Further, Girouard noted the negative effect of the tightening fiscal environment on loan volume, saying ‘in addition to increasing rates for approved borrowers, this also has the effect of lowering approval rates for applicants on the margin.’
The CEO further explained that due to ‘hawkish signals from the Fed,’ Upstart expects ‘prices will move even higher later this year, which will have the effect of reducing our transaction volume.’
Barclays analyst Ramsey El-Assal believes ‘persistent near-term macro headwinds along with recessionary concerns are likely to limit upside relative to our coverage,’ despite feeling ‘strongly that UPST’s model will thrive over the longer term.’
Meanwhile, Piper Sandler’s Arvind Ramnani thinks ‘there could be further downside based on the speed and intensity of a recession.’ And Wedbush’s David Chiaverini has put a $15 target on the stock, citing ‘weakening delinquency/loss trends on recent 2021 vintage securitizations’ compared to prior years.
The key problem is that Upstart’s titanic competitors, and even some of its clients, are expecting bumper profits as interest rates rise. If the company’s loan volume falls while delinquency rates increase closer to that of a traditional bank, Upstart could find itself with a weakened cash flow, diminished USP, and shrunken competitive advantage.
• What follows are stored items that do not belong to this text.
-- ==== Sys2Proof/Machine/Pos.lean ====
section
/-! DEFINITION. POS, the position fusion block (spec/03_shaft_and_position.md): source-P frames, fusion, position states, switches,
latches, door-zone check and learning run. -/
namespace Sys2Proof.Machine

open Sys2Proof

/-! ### Codes (R107) -/
def cSSI_LINE : Nat := 0x50
def cSSI_PARITY : Nat := 0x51
def cSSI_ERRBIT : Nat := 0x52
def cSSI_JUMP : Nat := 0x53
def cSSI_OUTSIDE : Nat := 0x54
def cENC_LOSS : Nat := 0x55
def cSLIP : Nat := 0x56
def cDZ_MISMATCH : Nat := 0x57
def cLATCH_BOUNCE : Nat := 0x58

namespace Dev

/-- Servo period in ns: 62.5 µs × MULT (R109). -/
def servoT (d : Dev) (h : HalfId) : Nat := d.get (pgMpg h 0) MPG.SERVO_CFG_MULT * 62500

/-- The POS internals of one car. -/
def posCar (d : Dev) (h : HalfId) (n : Nat) : PosCar := (d.half h).pos.cars.getD n PosCar.init

def modPosCar (d : Dev) (h : HalfId) (n : Nat) (f : PosCar → PosCar) : Dev :=
  d.modHalf h (fun x => { x with pos := { x.pos with cars := lmod x.pos.cars n f } })

/-- Whether a car is enabled in POS. -/
def carEn (d : Dev) (h : HalfId) (n : Nat) : Bool := d.on (ctl .pos h) POS.CAR_CFG_EN n

/-- Position state of a car (R91, Table 2): 0 OFF, 1 INIT, 2 VALID, 3 COAST, 4 UNCERTAIN. -/
def posState (d : Dev) (h : HalfId) (n : Nat) : Nat := d.get (ctl .pos h) POS.CAR_STAT_STATE n

def carX (d : Dev) (h : HalfId) (n : Nat) : Int := d.geti (ctl .pos h) POS.CAR_X_UM n
def carV (d : Dev) (h : HalfId) (n : Nat) : Int := d.geti (ctl .pos h) POS.CAR_V_UMS n

/-- |V| ≤ 1,000 µm/s. -/
def slow (d : Dev) (h : HalfId) (n : Nat) : Bool := decide ((d.carV h n).natAbs ≤ 1000)

/-- Every enabled car has |V| ≤ 1,000 µm/s. -/
def allSlow (d : Dev) (h : HalfId) : Bool := (List.range 4).all (fun n => !d.carEn h n || d.slow h n)

def modCopy (d : Dev) (h : HalfId) (n : Nat) (f : PosCopy → PosCopy) : Dev := { d with pCopy := lmod d.pCopy (h.n * 4 + n) f }

/-- The copy of a car's position, speed and state that goes to the safety pair once per servo period (R29, R89). -/
def copyToPair (d : Dev) (h : HalfId) (n : Nat) : Dev := d.modCopy h n (fun c => ⟨d.carX h n, d.carV h n, d.posState h n, c.v⟩)

/-- What begins anew with INIT (R89 to R91): the speed history, the run of good frames, the first encoder count, and the slip count. -/
def initCar (d : Dev) (h : HalfId) (n : Nat) : Dev :=
  d.modPosCar h n (fun c => { c with hist := [], run := 0, first := true, slipRun := 0 })

/-- Enter a position state: record the change, set the status bits, and on UNCERTAIN send the stop request to the MPG; a
return from INIT to VALID makes the next move start soft (R91, R92, R126, R129). -/
def setPosState (d : Dev) (h : HalfId) (n s : Nat) : Dev :=
  let p := ctl .pos h
  let old := d.posState h n
  if old = s then d
  else
    let d := ((d.put p POS.CAR_STAT_STATE s n).stat p n).note p clsState s n [old, s]
    let d := if s = 4 then
        (d.stat p (4 + n)).modHalf h (fun x => { x with mpg := lmod x.mpg n (fun m => { m with posStop := true }) })
      else d
    let d := if s = 2 ∧ old = 1 then
        d.modHalf h (fun x => { x with mpg := lmod x.mpg n (fun m => { m with soft := true }) })
      else d
    let d := if s = 1 then d.initCar h n else d
    d.modCopy h n (fun c => { c with st := d.posState h n })

/-- The present count of the encoder a car uses, as latched at the last SERVO event. -/
def encCnt (d : Dev) (h : HalfId) (n : Nat) : Nat := d.get (ctl .pos h) POS.ENC_CNT_COUNT (d.get (ctl .pos h) POS.CAR_CFG_ENC n)
/-- Live counter of the encoder a car uses. -/
def encLive (d : Dev) (h : HalfId) (n : Nat) : Nat := d.enc.getD (d.get (ctl .pos h) POS.CAR_CFG_ENC n) 0
/-- Signed Q16.16 scale of the encoder a car uses. -/
def encScale (d : Dev) (h : HalfId) (n : Nat) : Int := d.geti (ctl .pos h) POS.ENC_SCALE_Q (d.get (ctl .pos h) POS.CAR_CFG_ENC n)
/-- Whether fusion uses the encoder: ENC_USE and not lost (R89). -/
def encUsed (d : Dev) (h : HalfId) (n : Nat) : Bool :=
  d.on (ctl .pos h) POS.CAR_CFG_ENC_USE n && !d.on (ctl .pos h) POS.CAR_STAT_ENC_LOST n

/-- Displacement and speed of the present period, before the frame (R89): `(d, v)` in 1/256 µm and µm/s. -/
def posStep (d : Dev) (h : HalfId) (n : Nat) : Int × Int :=
  let T : Int := d.servoT h
  if d.encUsed h n then
    let c := d.posCar h n
    let dc : Int := if c.first then 0 else sgn 32 (d.encCnt h n + 2 ^ 32 - c.cntPrev)
    let dd := asr (dc * d.encScale h n) 8
    (dd, tdiv (dd * 1000000000) (256 * T))
  else (tdiv (d.carV h n * T * 256) 1000000000, d.carV h n)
But this isn’t all. As Bank of America's Nat Schindler outlines, ‘the negative view is that at some point soon credit investors will likely force UPST to charge consumers a rate so high that they will balk, decimating loan originations. The positive view sees room for interest rates to increase and default rates to normalize well before UPST hits that level.’
Of course, Upstart's share price has benefitted as full-year revenue rose by 264% to $849 million in 2021, a 15-fold increase since 2017. And it expects to achieve 25% revenue growth over the next five years.
But the investment case is balanced on a knife-edge.